(Supplied material)

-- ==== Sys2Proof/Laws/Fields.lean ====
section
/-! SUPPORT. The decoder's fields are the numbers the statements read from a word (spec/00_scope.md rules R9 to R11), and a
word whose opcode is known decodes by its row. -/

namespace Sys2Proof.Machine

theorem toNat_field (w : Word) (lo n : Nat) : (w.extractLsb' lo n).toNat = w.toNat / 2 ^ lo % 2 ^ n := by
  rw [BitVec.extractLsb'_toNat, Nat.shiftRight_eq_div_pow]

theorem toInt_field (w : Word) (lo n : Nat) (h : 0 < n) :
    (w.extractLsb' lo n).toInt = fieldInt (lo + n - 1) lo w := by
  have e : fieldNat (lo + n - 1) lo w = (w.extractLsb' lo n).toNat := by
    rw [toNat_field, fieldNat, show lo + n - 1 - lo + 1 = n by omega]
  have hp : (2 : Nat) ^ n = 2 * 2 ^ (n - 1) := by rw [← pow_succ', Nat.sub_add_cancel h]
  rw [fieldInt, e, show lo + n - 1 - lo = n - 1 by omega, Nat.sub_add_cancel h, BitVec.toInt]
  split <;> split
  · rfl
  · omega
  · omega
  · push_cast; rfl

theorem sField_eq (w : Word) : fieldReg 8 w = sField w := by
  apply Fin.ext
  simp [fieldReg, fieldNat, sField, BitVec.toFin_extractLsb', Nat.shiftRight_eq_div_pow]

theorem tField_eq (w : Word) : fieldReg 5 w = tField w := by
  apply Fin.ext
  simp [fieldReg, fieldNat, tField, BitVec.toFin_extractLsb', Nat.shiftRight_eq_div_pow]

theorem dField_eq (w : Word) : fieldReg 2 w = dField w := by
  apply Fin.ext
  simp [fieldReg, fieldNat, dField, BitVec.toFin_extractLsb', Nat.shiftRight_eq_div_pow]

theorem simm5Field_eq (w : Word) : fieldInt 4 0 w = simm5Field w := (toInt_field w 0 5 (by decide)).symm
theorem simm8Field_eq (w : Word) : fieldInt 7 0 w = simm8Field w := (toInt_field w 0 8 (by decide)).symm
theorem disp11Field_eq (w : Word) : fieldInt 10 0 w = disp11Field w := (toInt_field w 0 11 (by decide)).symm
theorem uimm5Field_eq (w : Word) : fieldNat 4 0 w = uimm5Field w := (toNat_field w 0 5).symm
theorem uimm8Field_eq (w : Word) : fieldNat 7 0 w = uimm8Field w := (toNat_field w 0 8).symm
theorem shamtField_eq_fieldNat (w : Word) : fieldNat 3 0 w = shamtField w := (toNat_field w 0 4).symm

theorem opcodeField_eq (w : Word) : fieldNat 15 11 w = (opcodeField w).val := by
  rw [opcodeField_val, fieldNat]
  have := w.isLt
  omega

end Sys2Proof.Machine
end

(End Supplied material)

## Activity
From the records above, print exactly the lines that run from the line with "have e : fieldNat" to the line with "theorem tField_eq (w", inclusive.

## Output
  have e : fieldNat (lo + n - 1) lo w = (w.extractLsb' lo n).toNat := by
    rw [toNat_field, fieldNat, show lo + n - 1 - lo + 1 = n by omega]
  have hp : (2 : Nat) ^ n = 2 * 2 ^ (n - 1) := by rw [← pow_succ', Nat.sub_add_cancel h]
  rw [fieldInt, e, show lo + n - 1 - lo = n - 1 by omega, Nat.sub_add_cancel h, BitVec.toInt]
  split <;> split
  · rfl
  · omega
  · omega
  · push_cast; rfl

theorem sField_eq (w : Word) : fieldReg 8 w = sField w := by
  apply Fin.ext
  simp [fieldReg, fieldNat, sField, BitVec.toFin_extractLsb', Nat.shiftRight_eq_div_pow]

theorem tField_eq (w : Word) : fieldReg 5 w = tField w := by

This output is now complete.